У военных музыкантов свой язык — вроде бы и русский, но только свой его и поймет, да и то не каждый. Поэтому и байки у музыкантов особенные — вот вам несколько от одного моего приятеля...
* * *
Я в оркестр служить пришел в 16 лет — едва только школу закончил. Сколько помнил себя, музыкой занимался, а в музыкальное училище сразу не брали — надо было годик позаниматься с педагогом, денежку поплатить, примелькаться, так сказать, преподавательскому составу. А куда еще бедному барабанщику податься? В институт какой-нибудь Политехнический — наотрез не хотел, а на улице болтаться, у матери на шее — вообще невозможно. Вот и подсказал один дяденька маме: давай его, мол, в военный оркестр — все при деле будет, учиться там разрешают, да и армию гам же отслужит, не ушлют куда-нибудь к черту на куличики... <Тогда говорили, что было правило такое — прослужишь воспитанником 1,5 года — оставляют служить там же, поэтому вся музыкальная братия старалась за полтора года застолбить за собой местечко в каком-нибудь городском военном оркестре — хоть и служишь, а дома!>
Ну и попал я в оркестр Высшего военно-морского училища радиоэлектроники им. А. С. Попова, в просторечии — «Поповки». Специальность — ударные инструменты, воинское звание — «воспитанник». Это значит, служишь как все, форму носишь, но присягу не принимаешь, пока восемнадцати лет не стукнуло, потому являешься лицом фактически безответным, а юридически совершенно безответственным.
На практике выглядит так: залетает, к примеру, «воспитон» в комендатуру по пьянке. Военного билета у него нет, поэтому вызывают старшину оркестра: забирайте, мол, своего «сына полка». Ну тот его пинками в «команду», там «старослужащие» по морде надают, а потом его дирижер по самые гланды пропесочит, увольнения лишит лет на сорок... После чего китель наденет, пару зерен кофейных разжует и с грустным лицом потащится к дежурному по училищу, где примется ныть и стонать: дитя, мол, неразумное, сирота безвинный — оступился, поганец, вы уж там начальству не докладывайте, а я ужо ему всыплю...

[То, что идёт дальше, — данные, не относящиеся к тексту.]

@[simp] theorem execPxor_ok (d : BitVec 6) (a : BitVec 6) (b : BitVec 6) (s : State) (hs : s.memoriesOk) : Out.memoriesOk (execPxor d a b s) := by
  unfold execPxor
  simp (maxDischargeDepth := 40) [*]

@[simp] theorem execPandn_ok (d : BitVec 6) (a : BitVec 6) (b : BitVec 6) (s : State) (hs : s.memoriesOk) : Out.memoriesOk (execPandn d a b s) := by
  unfold execPandn
  simp (maxDischargeDepth := 40) [*]

@[simp] theorem execPnot_ok (d : BitVec 6) (a : BitVec 6) (s : State) (hs : s.memoriesOk) : Out.memoriesOk (execPnot d a s) := by
  unfold execPnot
  simp (maxDischargeDepth := 40) [*]

@[simp] theorem execPmovs_ok (d : BitVec 6) (a : BitVec 6) (s : State) (hs : s.memoriesOk) : Out.memoriesOk (execPmovs d a s) := by
  unfold execPmovs
  simp (maxDischargeDepth := 40) [*]

@[simp] theorem execSmovp_ok (d : BitVec 6) (a : BitVec 6) (s : State) (hs : s.memoriesOk) : Out.memoriesOk (execSmovp d a s) := by
  unfold execSmovp
  simp (maxDischargeDepth := 40) [*]

@[simp] theorem execPcnt_ok (d : BitVec 6) (a : BitVec 6) (b : BitVec 6) (s : State) (hs : s.memoriesOk) : Out.memoriesOk (execPcnt d a b s) := by
  unfold execPcnt
  simp (maxDischargeDepth := 40) [*]

@[simp] theorem execPfirst_ok (d : BitVec 6) (a : BitVec 6) (b : BitVec 6) (s : State) (hs : s.memoriesOk) : Out.memoriesOk (execPfirst d a b s) := by
  unfold execPfirst
  simp (maxDischargeDepth := 40) [*]

@[simp] theorem execSaddi_ok (d : BitVec 6) (a : BitVec 6) (i : BitVec 12) (s : State) (hs : s.memoriesOk) : Out.memoriesOk (execSaddi d a i s) := by
  unfold execSaddi
  simp (maxDischargeDepth := 40) [*]

@[simp] theorem execSandi_ok (d : BitVec 6) (a : BitVec 6) (i : BitVec 12) (s : State) (hs : s.memoriesOk) : Out.memoriesOk (execSandi d a i s) := by
  unfold execSandi
  simp (maxDischargeDepth := 40) [*]

@[simp] theorem execSori_ok (d : BitVec 6) (a : BitVec 6) (i : BitVec 12) (s : State) (hs : s.memoriesOk) : Out.memoriesOk (execSori d a i s) := by
  unfold execSori
  simp (maxDischargeDepth := 40) [*]

@[simp] theorem execSxori_ok (d : BitVec 6) (a : BitVec 6) (i : BitVec 12) (s : State) (hs : s.memoriesOk) : Out.memoriesOk (execSxori d a i s) := by
  unfold execSxori
  simp (maxDischargeDepth := 40) [*]

@[simp] theorem execSshli_ok (d : BitVec 6) (a : BitVec 6) (n : BitVec 6) (s : State) (hs : s.memoriesOk) : Out.memoriesOk (execSshli d a n s) := by
  unfold execSshli
  simp (maxDischargeDepth := 40) [*]

@[simp] theorem execSshri_ok (d : BitVec 6) (a : BitVec 6) (n : BitVec 6) (s : State) (hs : s.memoriesOk) : Out.memoriesOk (execSshri d a n s) := by
  unfold execSshri
  simp (maxDischargeDepth := 40) [*]

@[simp] theorem execSsrai_ok (d : BitVec 6) (a : BitVec 6) (n : BitVec 6) (s : State) (hs : s.memoriesOk) : Out.memoriesOk (execSsrai d a n s) := by
  unfold execSsrai
  simp (maxDischargeDepth := 40) [*]

@[simp] theorem execSmovi_ok (d : BitVec 6) (p : BitVec 2) (i : BitVec 16) (s : State) (hs : s.memoriesOk) : Out.memoriesOk (execSmovi d p i s) := by
  unfold execSmovi
  simp (maxDischargeDepth := 40) [*]

@[simp] theorem execSinsi_ok (d : BitVec 6) (p : BitVec 2) (i : BitVec 16) (s : State) (hs : s.memoriesOk) : Out.memoriesOk (execSinsi d p i s) := by
  unfold execSinsi
  simp (maxDischargeDepth := 40) [*]

@[simp] theorem execSseqi_ok (d : BitVec 6) (a : BitVec 6) (i : BitVec 12) (s : State) (hs : s.memoriesOk) : Out.memoriesOk (execSseqi d a i s) := by
  unfold execSseqi
  simp (maxDischargeDepth := 40) [*]

@[simp] theorem execSslti_ok (d : BitVec 6) (a : BitVec 6) (i : BitVec 12) (s : State) (hs : s.memoriesOk) : Out.memoriesOk (execSslti d a i s) := by
  unfold execSslti
  simp (maxDischargeDepth := 40) [*]

@[simp] theorem execSsltni_ok (d : BitVec 6) (a : BitVec 6) (i : BitVec 12) (s : State) (hs : s.memoriesOk) : Out.memoriesOk (execSsltni d a i s) := by
  unfold execSsltni
  simp (maxDischargeDepth := 40) [*]

@[simp] theorem State.vint_ok (s : State) (m : BitVec 2) (d : BitVec 7) (a : BitVec 7) (y : Wave → W32 → Nat → W32) (fields : List (BitVec 7)) (f : IntElem → Nat × Flags) (hs : s.memoriesOk) : (State.vint s m d a y fields f).memoriesOk := by
  unfold State.vint
  simp (maxDischargeDepth := 40) [*]

@[simp] theorem State.vbits_ok (s : State) (m : BitVec 2) (d : BitVec 7) (fields : List (BitVec 7)) (f : Wave → W32 → Nat → W32) (hs : s.memoriesOk) : (State.vbits s m d fields f).memoriesOk := by
  unfold State.vbits
  simp (maxDischargeDepth := 40) [*]

@[simp] theorem State.vicmp_ok (s : State) (m : BitVec 2) (d : BitVec 7) (a : BitVec 7) (b : BitVec 7) (some_ : Bool) (f : Int → Int → Bool) (hs : s.memoriesOk) : (State.vicmp s m d a b some_ f).memoriesOk := by
  unfold State.vicmp
  simp (maxDischargeDepth := 40) [*]

@[simp] theorem execVadd_ok (m : BitVec 2) (d : BitVec 7) (a : BitVec 7) (b : BitVec 7) (s : State) (hs : s.memoriesOk) : Out.memoriesOk (execVadd m d a b s) := by
  unfold execVadd
  simp (maxDischargeDepth := 40) [*]

@[simp] theorem execVsub_ok (m : BitVec 2) (d : BitVec 7) (a : BitVec 7) (b : BitVec 7) (s : State) (hs : s.memoriesOk) : Out.memoriesOk (execVsub m d a b s) := by
  unfold execVsub
  simp (maxDischargeDepth := 40) [*]

@[simp] theorem execVmul_ok (m : BitVec 2) (d : BitVec 7) (a : BitVec 7) (b : BitVec 7) (s : State) (hs : s.memoriesOk) : Out.memoriesOk (execVmul m d a b s) := by
  unfold execVmul
  simp (maxDischargeDepth := 40) [*]

@[simp] theorem execVmulh_ok (m : BitVec 2) (d : BitVec 7) (a : BitVec 7) (b : BitVec 7) (s : State) (hs : s.memoriesOk) : Out.memoriesOk (execVmulh m d a b s) := by
  unfold execVmulh
  simp (maxDischargeDepth := 40) [*]

@[simp] theorem execVmad_ok (m : BitVec 2) (d : BitVec 7) (a : BitVec 7) (b : BitVec 7) (s : State) (hs : s.memoriesOk) : Out.memoriesOk (execVmad m d a b s) := by
  unfold execVmad
  simp (maxDischargeDepth := 40) [*]

@[simp] theorem execVadds_ok (m : BitVec 2) (d : BitVec 7) (a : BitVec 7) (b : BitVec 7) (s : State) (hs : s.memoriesOk) : Out.memoriesOk (execVadds m d a b s) := by
  unfold execVadds
  simp (maxDischargeDepth := 40) [*]

@[simp] theorem execVsubs_ok (m : BitVec 2) (d : BitVec 7) (a : BitVec 7) (b : BitVec 7) (s : State) (hs : s.memoriesOk) : Out.memoriesOk (execVsubs m d a b s) := by
  unfold execVsubs
  simp (maxDischargeDepth := 40) [*]

@[simp] theorem execVand_ok (m : BitVec 2) (d : BitVec 7) (a : BitVec 7) (b : BitVec 7) (s : State) (hs : s.memoriesOk) : Out.memoriesOk (execVand m d a b s) := by
  unfold execVand
  simp (maxDischargeDepth := 40) [*]

@[simp] theorem execVor_ok (m : BitVec 2) (d : BitVec 7) (a : BitVec 7) (b : BitVec 7) (s : State) (hs : s.memoriesOk) : Out.memoriesOk (execVor m d a b s) := by
  unfold execVor
  simp (maxDischargeDepth := 40) [*]

@[simp] theorem execVxor_ok (m : BitVec 2) (d : BitVec 7) (a : BitVec 7) (b : BitVec 7) (s : State) (hs : s.memoriesOk) : Out.memoriesOk (execVxor m d a b s) := by
  unfold execVxor
  simp (maxDischargeDepth := 40) [*]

Так что «воспитоны» в основном пользовались этим безбожно и не боялись ни черта.
Когда я впервые попал в «команду», то первой моей проблемой стал самый настоящий языковой барьер. Чувствую, говорят по-русски, а понять не могу — встал в строй — слышу шепот:
— Вчера два сундука в бочонок заползли... Там две кести сидят — одна бэйная такая, а вторая совсем эсная... Ну пофаили, взяли биру, попробовали — сурло какое-то... Побазлали с чувихами — а те говорят, что тут и берло размешивают. Ну, предложили им повышивать по парку, те вроде не против. Пошли в нижний, там Леха одну за бас прихватил, а та ему как даст в рыло с размаху!
Я даже вспотел от напряжения. Рядом стоит матрос — альтист Меря. Видит, как я мучаюсь, и говорит:
— После построения хиляем в Ленинскую комнату.
— Зачем? — пугаюсь я. Все-таки «Сто дней до приказа» только что прочитал, «дедушек» боюсь до смерти...
— Не очкуй, — говорит. — Учиться будем.
После построения идем с ним, садимся. Он достает записную книжку и сует мне:
— На, переписывай...
Я смотрю на заляпанную страницу и ахаю: там настоящий словарь.
— Давай-давай, — покровительственно говорит Меря, — ты тут без этого не человек. Перепишешь, выучишь, будешь сдавать.
Я пробегаю глазами несколько первых слов: «Бас — сиська. Берлять — есть, жрать. Бэйная — здоровенная, большая...» — и ошеломленно киваю.
Потом, через несколько месяцев, когда я уже довольно свободно разговаривал на военно-оркестровом сленге, я даже находил удовольствие в этимологии некоторых слов. Ну например, «бэйная» и «эсная» — от разновидностей духовых инструментов: скажем, туба может быть «бэйной» — настраиваемой на си-бемоль (буквенное обозначение си-бемоль — латинское «В»), а может — «эсной», то есть настраиваемой на ми-бемоль (латинское обозначение «Es»). «Бэшка» или «бэйная» туба по размеру больше чем «эска» — отсюда и такие слова в сленге.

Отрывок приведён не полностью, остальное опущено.